From “pricing on instinct” to pricing as a repeatable system, Marcos Rivera has lived the messy middle. In this episode of Executive Conversations, servicePath™ CEO Daniel Kube sits down with Marcos Rivera (Founder, Pricing I/O and former Head of Pricing & Packaging across the Vista Equity Partners portfolio) to unpack what it really takes to price and package B2B software in a world where your “products” now include data, AI agents, usage, and headless experiences.

Marcos shares stories from:

Accidentally becoming a pricing expert through product management, then building a reputation as “the person who prices everyone’s products”

Leading pricing and packaging across a complex Vista portfolio (think: Marketo, Mindbody, Ping Identity and more)

Navigating the reality of pricing in the wild: messy data, moving markets, competitor undercutting, board pressure, and the need for results fast

Building Pricing I/O into a specialized pricing firm focused exclusively on B2B tech

Whether you’re a CEO, CFO, CRO, CPO/CTO, RevOps leader, or PE operator, this conversation goes deep on the mechanics and psychology of pricing, and why the “easy” model today can become a melting ice cube tomorrow. 🧊🔥

In this episode, you’ll learn:
Pricing is a trade-off game (and “more features” can lower willingness to pay)

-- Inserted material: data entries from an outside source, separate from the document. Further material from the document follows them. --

/-! ### answer -/

@[simp] theorem answer_pending (s : State) (st v : Nat) : (s.answer st v).pending = s.pending := rfl
@[simp] theorem answer_now (s : State) (st v : Nat) : (s.answer st v).now = s.now := rfl
@[simp] theorem answer_nowFrac (s : State) (st v : Nat) : (s.answer st v).nowFrac = s.nowFrac := rfl
@[simp] theorem answer_upClock (s : State) (st v : Nat) : (s.answer st v).upClock = s.upClock := rfl
@[simp] theorem answer_ctxStall (s : State) (st v : Nat) : (s.answer st v).ctxStall = s.ctxStall := rfl
@[simp] theorem answer_regs (s : State) (st v : Nat) : (s.answer st v).regs = s.regs := rfl
@[simp] theorem answer_mem (s : State) (st v : Nat) : (s.answer st v).mem = s.mem := rfl
@[simp] theorem answer_undef (s : State) (st v : Nat) : (s.answer st v).undef = s.undef := rfl
@[simp] theorem answer_poison (s : State) (st v : Nat) : (s.answer st v).poison = s.poison := rfl
@[simp] theorem answer_cores (s : State) (st v : Nat) : (s.answer st v).cores = s.cores := rfl
@[simp] theorem answer_launches (s : State) (st v : Nat) : (s.answer st v).launches = s.launches := rfl
@[simp] theorem answer_nextLaunch (s : State) (st v : Nat) : (s.answer st v).nextLaunch = s.nextLaunch := rfl
@[simp] theorem answer_nextUid (s : State) (st v : Nat) : (s.answer st v).nextUid = s.nextUid := rfl
@[simp] theorem answer_movers (s : State) (st v : Nat) : (s.answer st v).movers = s.movers := rfl
@[simp] theorem answer_windowNotified (s : State) (st v : Nat) : (s.answer st v).windowNotified = s.windowNotified := rfl
@[simp] theorem answer_windowDecreased (s : State) (st v : Nat) : (s.answer st v).windowDecreased = s.windowDecreased := rfl
@[simp] theorem answer_contexts (s : State) (st v : Nat) : (s.answer st v).contexts = s.contexts := rfl
@[simp] theorem answer_queues (s : State) (st v : Nat) : (s.answer st v).queues = s.queues := rfl
@[simp] theorem answer_ranges (s : State) (st v : Nat) : (s.answer st v).ranges = s.ranges := rfl
@[simp] theorem answer_allocs (s : State) (st v : Nat) : (s.answer st v).allocs = s.allocs := rfl
@[simp] theorem answer_eventObjs (s : State) (st v : Nat) : (s.answer st v).eventObjs = s.eventObjs := rfl
@[simp] theorem answer_unanswered (s : State) (st v : Nat) : (s.answer st v).unanswered = s.unanswered := rfl
@[simp] theorem answer_sent (s : State) (st v : Nat) : (s.answer st v).sent = s.sent := rfl
@[simp] theorem answer_channels (s : State) (st v : Nat) : (s.answer st v).channels = s.channels := rfl
@[simp] theorem answer_retireCand (s : State) (st v : Nat) : (s.answer st v).retireCand = s.retireCand := rfl
@[simp] theorem answer_wayCand (s : State) (st v : Nat) : (s.answer st v).wayCand = s.wayCand := rfl
@[simp] theorem answer_retired (s : State) (st v : Nat) : (s.answer st v).retired = s.retired := rfl
@[simp] theorem answer_partitions (s : State) (st v : Nat) : (s.answer st v).partitions = s.partitions := rfl
@[simp] theorem answer_mt (s : State) (st v : Nat) : (s.answer st v).mt = s.mt := rfl
@[simp] theorem answer_pw (s : State) (st v : Nat) : (s.answer st v).pw = s.pw := rfl
@[simp] theorem answer_el (s : State) (st v : Nat) : (s.answer st v).el = s.el := rfl
@[simp] theorem answer_exportObj (s : State) (st v : Nat) : (s.answer st v).exportObj = s.exportObj := rfl
@[simp] theorem answer_lastWindow (s : State) (st v : Nat) : (s.answer st v).lastWindow = s.lastWindow := rfl
@[simp] theorem answer_sugar (s : State) (st v : Nat) : (s.answer st v).sugar = s.sugar := rfl
@[simp] theorem answer_uc (s : State) (st v : Nat) : (s.answer st v).uc = s.uc := rfl
@[simp] theorem answer_submits (s : State) (st v : Nat) : (s.answer st v).submits = s.submits := rfl
@[simp] theorem answer_tuLookups (s : State) (st v : Nat) : (s.answer st v).tuLookups = s.tuLookups := rfl
@[simp] theorem answer_rescrubbed (s : State) (st v : Nat) : (s.answer st v).rescrubbed = s.rescrubbed := rfl
@[simp] theorem answer_groupHeld (s : State) (st v : Nat) : (s.answer st v).groupHeld = s.groupHeld := rfl
@[simp] theorem answer_groupLoad (s : State) (st v : Nat) : (s.answer st v).groupLoad = s.groupLoad := rfl
@[simp] theorem answer_lines (s : State) (st v : Nat) : (s.answer st v).lines = s.lines := rfl
@[simp] theorem answer_l2Clock (s : State) (st v : Nat) : (s.answer st v).l2Clock = s.l2Clock := rfl
@[simp] theorem answer_l2Off (s : State) (st v : Nat) : (s.answer st v).l2Off = s.l2Off := rfl
@[simp] theorem answer_victimUsed (s : State) (st v : Nat) : (s.answer st v).victimUsed = s.victimUsed := rfl
@[simp] theorem answer_victimBudget (s : State) (st v : Nat) : (s.answer st v).victimBudget = s.victimBudget := rfl
@[simp] theorem answer_domainStopped (s : State) (st v : Nat) : (s.answer st v).domainStopped = s.domainStopped := rfl
@[simp] theorem answer_domainErr (s : State) (st v : Nat) : (s.answer st v).domainErr = s.domainErr := rfl
@[simp] theorem answer_domainResets (s : State) (st v : Nat) : (s.answer st v).domainResets = s.domainResets := rfl
@[simp] theorem answer_boot (s : State) (st v : Nat) : (s.answer st v).boot = s.boot := rfl
@[simp] theorem answer_store (s : State) (st v : Nat) : (s.answer st v).store = s.store := rfl
@[simp] theorem answer_sp (s : State) (st v : Nat) : (s.answer st v).sp = s.sp := rfl
@[simp] theorem answer_chain (s : State) (st v : Nat) : (s.answer st v).chain = s.chain := rfl
@[simp] theorem answer_regions (s : State) (st v : Nat) : (s.answer st v).regions = s.regions := rfl
@[simp] theorem answer_recSince (s : State) (st v : Nat) : (s.answer st v).recSince = s.recSince := rfl
@[simp] theorem answer_calmSince (s : State) (st v : Nat) : (s.answer st v).calmSince = s.calmSince := rfl
@[simp] theorem answer_feSince (s : State) (st v : Nat) : (s.answer st v).feSince = s.feSince := rfl
@[simp] theorem answer_feFault (s : State) (st v : Nat) : (s.answer st v).feFault = s.feFault := rfl
@[simp] theorem answer_reads (s : State) (st v : Nat) : (s.answer st v).reads = s.reads := rfl
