-- ==== Sys2Proof/Laws/Issue.lean ====
section
/-!
SUPPORT. Laws/Issue.lean: the one way every tray instruction is issued: what its context holds, when its body runs, and what the
tray is afterwards.
-/
namespace Sys2Proof.Machine

/-- What the context of an issue holds (R42, R51, R62, R76). -/
theorem issueCtx_spec (o : TrayOp) (s : State) (x : Ctx) (h : issueCtx o s = some x) :
    x.s = s ∧ x.core = o.core.val ∧ x.slot = o.slot.val ∧ s.tray o.core o.slot = some x.t ∧ s.launch x.t.launch = some x.L ∧
      x.t.path = some x.p ∧ x.act = x.p.lanes ∧
      x.on = x.p.lanes &&& (if o.pneg then ~~~(x.t.pred o.pred) else x.t.pred o.pred) ∧
      x.guards = (if o.pred = 7 then [] else [predReg o.pred]) ∧
      coresRun s = true ∧ x.t.active = true ∧ x.t.yieldHold = false ∧ x.p.runnable = true := by
  unfold issueCtx at h
  split at h
  · cases h
  · rename_i t ht
    split at h
    · rename_i L p hL hp
      split at h
      · rename_i hc
        simp only [Bool.and_eq_true, Bool.not_eq_true'] at hc
        cases h
        exact ⟨rfl, rfl, rfl, ht, hL, hp, rfl, rfl, rfl, hc.1.1.1.1.1.1, hc.1.1.1.1.1.2, hc.1.1.1.1.2, hc.1.1.2⟩
      · cases h
    · cases h

/-- The body of an instruction runs where the tray may issue, nothing stops it before, and no vector chain is open. -/
theorem issueTray_body (o : TrayOp) (s : State) (x : Ctx) (body : Ctx → State) (h : issueCtx o s = some x)
    (hb : x.atBreak = false) (hp : s.extentPoisoned (x.L.codeBase + 8 * x.p.pc) 8 = false) (he : o.rfEcc = .clean)
    (hc : chainOpen s o.core o.slot = false) : issueTray o s body = settleHalt o.core o.slot (body x) := by
  obtain ⟨_, hco, hsl, _⟩ := issueCtx_spec o s x h
  simp [issueTray, issueAny, h, hb, hp, he, hco, hsl, hc]

/-- A VEC instruction's body runs in the same case, and inside a chain too. -/
theorem issueAny_body (o : TrayOp) (s : State) (x : Ctx) (body : Ctx → State) (h : issueCtx o s = some x)
    (hb : x.atBreak = false) (hp : s.extentPoisoned (x.L.codeBase + 8 * x.p.pc) 8 = false) (he : o.rfEcc = .clean) :
    issueAny o s body = settleHalt o.core o.slot (body x) := by
  simp [issueAny, h, hb, hp, he]

/-- A tray that may not issue leaves the state as it is. -/
theorem issueTray_none (o : TrayOp) (s : State) (body : Ctx → State) (h : issueCtx o s = none) : issueTray o s body = s := by
  simp [issueTray, issueAny, h]

/-- The scoreboard lets a legal instruction run when none of its registers waits (R51). -/
theorem withRegs_run (x : Ctx) (regs : List Nat) (body : State) (h : x.clear (x.guards ++ regs) = true) :
    x.withRegs true regs body = body := by
  simp [Ctx.withRegs, h]

/-- A form the manual does not allow is an illegal instruction (R17). -/
theorem withRegs_illegal (x : Ctx) (regs : List Nat) (body : State) : x.withRegs false regs body = x.illegal := rfl

/-- A tray that is demoted is as it was but for its active slot. -/
theorem tray_demote (s : State) (core slot : Nat) (t : Tray) (h : s.tray core slot = some t) :
    (s.demote core slot).tray core slot = some { t with active := false } := by
  unfold State.demote
  simp only [h]
  split
  · show (State.setTray s core slot { t with active := false }).tray core slot = _
    simp
  · rename_i ha
    have : t.active = false := by simpa using ha
    rw [h]
    cases t
    simp_all

theorem tray_demote_other (s : State) (core slot c k : Nat) (h : c ≠ core ∨ k ≠ slot) :
    (s.demote core slot).tray c k = s.tray c k := by
  unfold State.demote
  split
  · rfl
  · split
    · show (State.setTray s core slot _).tray c k = _
      exact tray_setTray_other s core slot c k _ h
    · rfl

/-- The tray that an instruction puts back stands in its slot; it leaves its active slot where no path of it can run (R62). -/
theorem tray_put (x : Ctx) (t : Tray) :
    (x.put t).tray x.core x.slot = some (if t.canRun then t else { t with active := false }) := by
  unfold Ctx.put
  dsimp only
  split
  · simp
  · exact tray_demote _ _ _ t (by simp)

theorem tray_put_other (x : Ctx) (t : Tray) (c k : Nat) (h : c ≠ x.core ∨ k ≠ x.slot) : (x.put t).tray c k = x.s.tray c k := by
  unfold Ctx.put
  dsimp only
  split
  · exact tray_setTray_other _ _ _ _ _ _ h
  · rw [tray_demote_other _ _ _ _ _ h]
    exact tray_setTray_other _ _ _ _ _ _ h

/-- Putting a tray back changes its core and a counter of it. -/
theorem put_frame (x : Ctx) (t : Tray) : ∃ c r, x.put t = { x.s with cores := c, regs := r } := by
  unfold Ctx.put
  dsimp only
  split
  · exact ⟨_, _, rfl⟩
  · obtain ⟨c, r, h⟩ := demote_frame (x.s.setTray x.core x.slot t) x.core x.slot
    exact ⟨c, r, h⟩

/-- An instruction that issues changes its tray, a counter of its core, and its launch's first issue. -/
theorem issueWith_frame (x : Ctx) (words : Nat) (pd : Option Pend) :
    ∃ c r l, x.issueWith words pd = { x.s with cores := c, regs := r, launches := l } := by
  unfold Ctx.issueWith
  obtain ⟨c, r, h⟩ := put_frame x.noteIssue ((match pd with
    | some p => { x.noteIssue.t with pend := x.noteIssue.t.pend ++ [p] }
    | none => x.noteIssue.t).arriveAt (x.noteIssue.p.pc + words))
  exact ⟨c, r, _, h⟩

end Sys2Proof.Machine
end

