-- ==== Sys2Proof/Tests/Slice0.lean ====
section
/-!
SUPPORT. Tests/Slice0.lean: tests by evaluation and, for each statement with hypotheses, a state and operands that meet them.
-/
open Sys2Proof Sys2Proof.Machine Sys2Proof.Claims

set_option Elab.async false

namespace Sys2Proof.Tests

/-! ### Small states -/

/-- A tray instruction of core 0, slot 0, all lanes, with no field set. -/
def op0 : TrayOp :=
  { core := 0, slot := 0, pneg := false, pred := 7, dst := 0, srcA := 0, srcB := 0, srcC := 0, keep := 0, low := 0, lit := 0 }

/-- A SIMT instruction: R8 from R4 and R6. -/
def opR : TrayOp := { op0 with dst := 8, srcA := 4, srcB := 6, srcC := 135 }

/-- A path at word 0 with the lanes of a mask. -/
def path0 (lanes : Mask) : Path := { id := 0, pc := 0, lanes := lanes }

/-- The lane registers of registers `r` in lanes 0 and 1. -/
def regs01 (f : Nat → Nat → Nat) (rs : List Nat) : SMap Lane :=
  rs.flatMap (fun r => [(32 * r, BitVec.ofNat 32 (f r 0)), (32 * r + 1, BitVec.ofNat 32 (f r 1))])

/-- A tray of launch 1 and sheet 1 in slot 0 with lanes 0 and 1. -/
def tray0 : Tray :=
  { launch := 1, sheet := 1, index := 0, seed := 0, stamp := 0, active := true, paths := [path0 3#32], live := 3#32 }

def sheet0 : Sheet := { uid := 1, launch := 1, index := 0, base := 0, size := 4096, trays := 1 }

/-- A window of 4 KiB of device memory with every permission, at 64 KiB. -/
def window0 : Window := { base := 65536, bound := 4096, r := true, w := true, a := true }

def launch0 : Launch :=
  { serial := 1, context := 0, queue := 0, seq := 1, node := 0, codeBase := 0, codeBytes := 4096, windows := [window0]
    regs := 64, scratch := 4096, counterMask := 1 }

/-- The device with one tray whose code and window are clean. -/
def stateOf (t : Tray) (c : Core := {}) : State :=
  { State.reset with
    cores := [(0, { c with trays := [(0, t)], sheets := [sheet0], l1KiB := 64 })]
    launches := [(1, launch0)]
    poison := (List.range 8).map (fun i => (i, false)) ++ (List.range 8).map (fun i => (2048 + i, false)) }

/-- A context of an issue that meets a decidable condition. -/
theorem canIssue_of {o : TrayOp} {s : State} {Q : Ctx → Prop} [DecidablePred Q]
    (h : (match issueCtx o s with
      | some x => decide (x.atBreak = false ∧ s.extentPoisoned (x.L.codeBase + 8 * x.p.pc) 8 = false ∧ o.rfEcc = .clean ∧
          chainOpen s o.core o.slot = false ∧ Q x)
      | none => false) = true) : ∃ x, CanIssue o s x ∧ Q x := by
  split at h
  · rename_i x e
    obtain ⟨a, b, c, d, q⟩ := of_decide_eq_true h
    exact ⟨x, ⟨e, a, b, c, d⟩, q⟩
  · cases h

/-- The instruction may issue in the state, and its context meets a condition. -/
def Meets (o : TrayOp) (s : State) (Q : Ctx → Prop) : Prop := ∃ x, CanIssue o s x ∧ Q x

/-- No access of any core to the host window waits to be sent. -/
theorem allSent_of (s : State) (h : s.cores.all (fun c => c.2.ops.all (fun p => !p.host || p.sent)) = true) : AllSent s := by
  have key : ∀ (m : SMap Core) c, m.all (fun c => c.2.ops.all (fun p => !p.host || p.sent)) = true →
      ∀ p ∈ (SMap.get m c {}).ops, p.host = true → p.sent = true := by
    intro m c
    induction m with
    | nil => intro _ p hp; cases hp
    | cons e m ih =>
      obtain ⟨k, x⟩ := e
      intro hm p hp hh
      simp only [List.all_cons, Bool.and_eq_true] at hm
      by_cases g : k = c
      · have : p ∈ x.ops := by simpa [SMap.get, SMap.find?, g] using hp
        have := List.all_eq_true.mp hm.1 p this
        simpa [hh] using this
      · have : p ∈ (SMap.get m c {}).ops := by simpa [SMap.get, SMap.find?, g] using hp
        exact ih hm.2 p this hh
  exact fun c => key s.cores c h

/-- No path of the device waits on an event word. -/
theorem noEventWaits_of (s : State) (h : (waiters s).all (fun e => match e.2.2.2.kind with
    | .event _ _ => false
    | _ => true) = true) : NoEventWaits s := by
  intro e he a v hk
  have := List.all_eq_true.mp h e he
  rw [hk] at this
  cases this

/-! ### Well-formedness: an ill-formed command for each check, which the check refuses -/

def node0 : NodeRef := { queue := 0, seq := 1, node := 0 }

theorem test_wf_queueOfNode : (Instr.copy { node0 with queue := 1024 }).wf = false ∧ (Instr.copy node0).wf = true := by decide
theorem test_wf_seqOfNode : (Instr.copy { node0 with seq := 0 }).wf = false := by decide
theorem test_wf_indexOfNode : (Instr.copy { node0 with node := 4096 }).wf = false := by decide
theorem test_wf_line : (Instr.rdShared 0 (2 ^ 32)).wf = false ∧ (Instr.rdShared 0 5).wf = true := by decide
theorem test_wf_serial : (Instr.sheetPlace 0 []).wf = false ∧ (Instr.sheetPlace 1 [(191, 0xFF000)]).wf = true := by decide
theorem test_wf_spotCore : (Instr.sheetPlace 1 [(192, 0)]).wf = false := by decide
theorem test_wf_spotBase : (Instr.sheetPlace 1 [(0, 64)]).wf = false := by decide
theorem test_wf_packet : (Instr.echo { tag := 1, params := [] }).wf = false ∧ (Instr.echo { tag := 1, params := [0, 0, 0] }).wf = true := by
  decide
theorem test_wf_victims : (Instr.preemptTimeout node0 [(0, 1), (0, 1)]).wf = false ∧ (Instr.sliceTimeout node0 [(192, 1)]).wf = false := by
  decide
theorem test_wf_queueAct : actsWf [{ queue := 3 }, { queue := 3 }] = false ∧ actsWf [{ queue := 3 }, { queue := 4 }] = true := by decide
theorem test_wf_once : onceWf (n := 12) [1, 1] = false ∧ onceWf (n := 12) [1, 2] = true := by decide

/-! ### Words of tray instructions, written out from R42 and R44: CLASS, OPCODE, PNEG and PRED, DST, SRC_A, SRC_B, SRC_C, the rest -/

theorem test_word_add : decodeTray op0 0x0007_0405_8787_1000 =
    some (.add { op0 with dst := 4, srcA := 5, srcB := 135, srcC := 135, low := 0x1000 }) := by decide
theorem test_word_lg2 : decodeTray op0 0x123F_0102_8787_0000 =
    some (.lg2 { op0 with pneg := true, dst := 1, srcA := 2, srcB := 135, srcC := 135 }) := by decide
theorem test_word_brd : decodeTray op0 0x2010_0000_0a00_0014 =
    some (.brd { op0 with pred := 0, srcB := 0x0a, low := 0x14 }) := by decide
theorem test_word_st : decodeTray op0 0x3027_8704_8706_20A2 =
    some (.st { op0 with dst := 135, srcA := 4, srcB := 135, srcC := 6, keep := 1, low := 0xA2 }) := by decide
theorem test_word_cas : decodeTray op0 0x4157_0A04_0608_0020 =
    some (.atomCas { op0 with dst := 10, srcA := 4, srcB := 6, srcC := 8, low := 0x20 }) := by decide
theorem test_word_rftest : decodeTray op0 0x5097_0000_0000_0008 = some (.rftest { op0 with low := 8 }) := by decide
theorem test_word_smma : decodeTray op0 0x6017_0000_1000_0000 = some (.smma { op0 with srcB := 16 }) := by decide
theorem test_word_rclose : decodeTray op0 0x7537_1814_0887_0000 =
    some (.rclose { op0 with dst := 24, srcA := 20, srcB := 8, srcC := 135 }) := by decide
theorem test_word_reserved : decodeTray op0 0x8000_0000_0000_0000 = none ∧ decodeTray op0 0x7547_0000_0000_0000 = none := by decide

/-- No row of the table has bits. -/
theorem test_noTableWord : decodeTableWord 64 0 = none := rfl

/-! ### SIMT instructions -/

/-- Registers 4 to 7 of lanes 0 and 1, and predicate 2 of lane 0. -/
def trayR : Tray := { tray0 with regs := regs01 (fun r l => 1000 * r + l) [4, 5, 6, 7, 8, 9], preds := [(0, 3#32), (1, 2#32), (2, 1#32)] }

/-- What register 8 of lane `l` holds after the result in flight has come. -/
def result (i : Instr) (t : Tray) (r l : Nat) : Option Lane :=
  match exec i (stateOf t) with
  | .next s => (s.tray 0 0).bind (fun y => y.pend.getLast?.map (fun p => (y.finish p false).reg r l))
  | _ => none

/-- What a predicate holds after the result in flight has come. -/
def resultPred (i : Instr) (t : Tray) (p : Nat) : Option Mask :=
  match exec i (stateOf t) with
  | .next s => (s.tray 0 0).bind (fun y => y.pend.getLast?.map (fun q => (y.finish q false).pred p))
  | _ => none

def trayV (a b : Nat) : Tray := { tray0 with regs := regs01 (fun r _ => if r = 4 then a else b) [4, 6] }

-- R47: wrapping addition, the high half of a signed product, shifts modulo 32, an arithmetic shift, signed comparison
theorem test_add_wraps : result (.add opR) (trayV 0xFFFFFFFF 2) 8 0 = some 1 := by decide +kernel
theorem test_mulhi_signed : result (.mulhi opR) (trayV 0xFFFFFFFF 2) 8 0 = some 0xFFFFFFFF := by decide +kernel
theorem test_shl_modulo : result (.shl opR) (trayV 3 33) 8 1 = some 6 := by decide +kernel
theorem test_shra_sign : result (.shra opR) (trayV 0x80000000 4) 8 0 = some 0xF8000000 := by decide +kernel
theorem test_min_signed : result (.min opR) (trayV 0xFFFFFFFF 5) 8 0 = some 0xFFFFFFFF := by decide +kernel
theorem test_clz_zero : result (.clz { opR with srcB := 135 }) (trayV 0 5) 8 0 = some 32 := by decide +kernel
theorem test_popc : result (.popc { opR with srcB := 135 }) (trayV 0xF0F0 5) 8 0 = some 8 := by decide +kernel
-- R48: 1.0 + 2.0, and a half-way sum rounded to even
theorem test_fadd : result (.fadd opR) (trayV 0x3F800000 0x40000000) 8 0 = some 0x40400000 := by decide +kernel
theorem test_fadd_even : result (.fadd opR) (trayV 0x4B800000 0x3F800000) 8 0 = some 0x4B800000 := by decide +kernel
-- R49: the lanes of p2 that vote
theorem test_setp_lt : resultPred (.setp { opR with dst := 135, low := 0x480 })
    { tray0 with preds := [(2, 4#32)], regs := (List.range 32).map (fun l => (128 + l, 0xFFFFFFFF#32)) ++
        (List.range 32).map (fun l => (192 + l, 5#32)) } 2 = some 7 := by decide +kernel

theorem witness_IntegerArithmetic : ∃ o s x, CanIssue o s x ∧ ∀ r ∈ arithmeticRows o,
    simtLegal o x.L r.shape = true ∧ x.clear (x.guards ++ (simtRegs o r.shape ++ r.extra)) = true := by
  obtain ⟨x, hx, q⟩ := canIssue_of (o := opR) (s := stateOf trayR) (Q := fun x => ∀ r ∈ arithmeticRows opR,
    simtLegal opR x.L r.shape = true ∧ x.clear (x.guards ++ (simtRegs opR r.shape ++ r.extra)) = true) (by decide +kernel)
  exact ⟨_, _, x, hx, q⟩

/-- Rows of a list each of which is legal with some operands. -/
def LegalRow (f : TrayOp → List SimtRow) (k : Nat) (o : TrayOp) : Prop :=
  ∃ s x, CanIssue o s x ∧ ∃ r, (f o)[k]? = some r ∧ simtLegal o x.L r.shape = true ∧
    x.clear (x.guards ++ (simtRegs o r.shape ++ r.extra)) = true

theorem legalRow_of {f : TrayOp → List SimtRow} {k : Nat} {o : TrayOp} {s : State}
    (h : (match issueCtx o s, (f o)[k]? with
      | some x, some r => decide (x.atBreak = false ∧ s.extentPoisoned (x.L.codeBase + 8 * x.p.pc) 8 = false ∧ o.rfEcc = .clean ∧
          chainOpen s o.core o.slot = false ∧ simtLegal o x.L r.shape = true ∧
          x.clear (x.guards ++ (simtRegs o r.shape ++ r.extra)) = true)
      | _, _ => false) = true) : LegalRow f k o := by
  split at h
  · rename_i x r e g
    obtain ⟨a, b, c, d, q⟩ := of_decide_eq_true h
    exact ⟨s, x, ⟨e, a, b, c, d⟩, r, g, q⟩
  · cases h

/-- A one-source SIMT instruction. -/
def opU : TrayOp := { opR with srcB := 135 }

theorem witness_IntegerLogic : (∀ k ∈ [0, 1, 2, 4, 5, 6], LegalRow logicRows k opR) ∧ LegalRow logicRows 3 opU := by
  have h : ∀ k ∈ [0, 1, 2, 4, 5, 6], LegalRow logicRows k opR := by
    intro k hk
    simp only [List.mem_cons, List.not_mem_nil, or_false] at hk
    rcases hk with rfl | rfl | rfl | rfl | rfl | rfl <;> exact legalRow_of (s := stateOf trayR) (by decide +kernel)
  exact ⟨h, legalRow_of (s := stateOf trayR) (by decide +kernel)⟩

Marcos breaks down why stuffing packages with extra functionality can backfire: customers see “bloat,” ask to pay less, and your offer becomes harder to sell and buy. Pricing isn’t math in a vacuum; it’s value perception, trade-offs, and decision design.

Packaging starts with real use cases, not internal assumptions

As a former product leader, Marcos starts with how customers actually use your product (and the triggers around it). That insight becomes the foundation for designing packages that match real experiences: casual users, power users, and everyone in between.

When Good / Better / Best works… and when it breaks

Good-better-best is a solid structure, but only if the lines between tiers and the value jumps make sense. Otherwise: customers get stuck, upgrades stall, churn creeps in, and pricing quietly collapses.

Multi-product portfolios: why cross-sell “synergy” fails in practice

Marcos explains how M&A-built portfolios often underperform on cross-sell not because products are weak, but because pricing friction and plan disharmony make expansion harder than it should be. The fix is creating clear “paths” that guide ascension across products through bundles, incentives, and smart entry points.

Price increases: “calibrate,” don’t peanut-butter

Marcos shares a Vista lesson: a flat 5% increase across the base is easy, but segmented calibration can dramatically outperform it. If you treat customers differently based on value received and renewal propensity, you can capture more revenue with less churn risk.

Outcome-based pricing and revshare: attribution + scale are the traps

Outcome-based sounds great until you hit attribution debates and seven-figure payouts. Marcos explains how to structure outcome pricing so it still feels fair as volume increases, including how to build better economics at scale without collapsing your value narrative.

Seat-based pricing is melting in an AI world

Marcos predicts seat-based/flat pricing will shrink significantly as AI agents and automation decouple value from human logins. He outlines two practical transition models:

Fixed platform fee + variable usage

Fixed fee with an allowance + overage pricing

How buyers should negotiate usage pricing

From procurement’s point of view: predictability, checkpoints, fair overages, and optionality. Marcos explains tactics like negotiating overage rates, “true-forward” (roll overages into renewal), and avoiding surprise “whacks on the head.”

Bring-your-own-LLM: TAM expansion vs differentiation pressure

Letting customers bring their own keys can reduce adoption friction and shift inference cost off your P&L, but it raises the bar: you must deliver real differentiated value on top of the model (data, workflows, integrations, UX).

Competitive pricing: know it, don’t clone it

Customers anchor you to competitors, so you need to understand the landscape, but copying is a trap. Marcos shares how he uses competitive intel as an input for positioning and value framing, not as a paint-by-numbers template.

Quote highlights

“Pricing is really a trade-off game.”
“Don’t raise, don’t drop… calibrate.”
“If customers are trying to avoid buying more seats, seats probably aren’t what you should be charging for.”
“You need to reset value before you reset price.”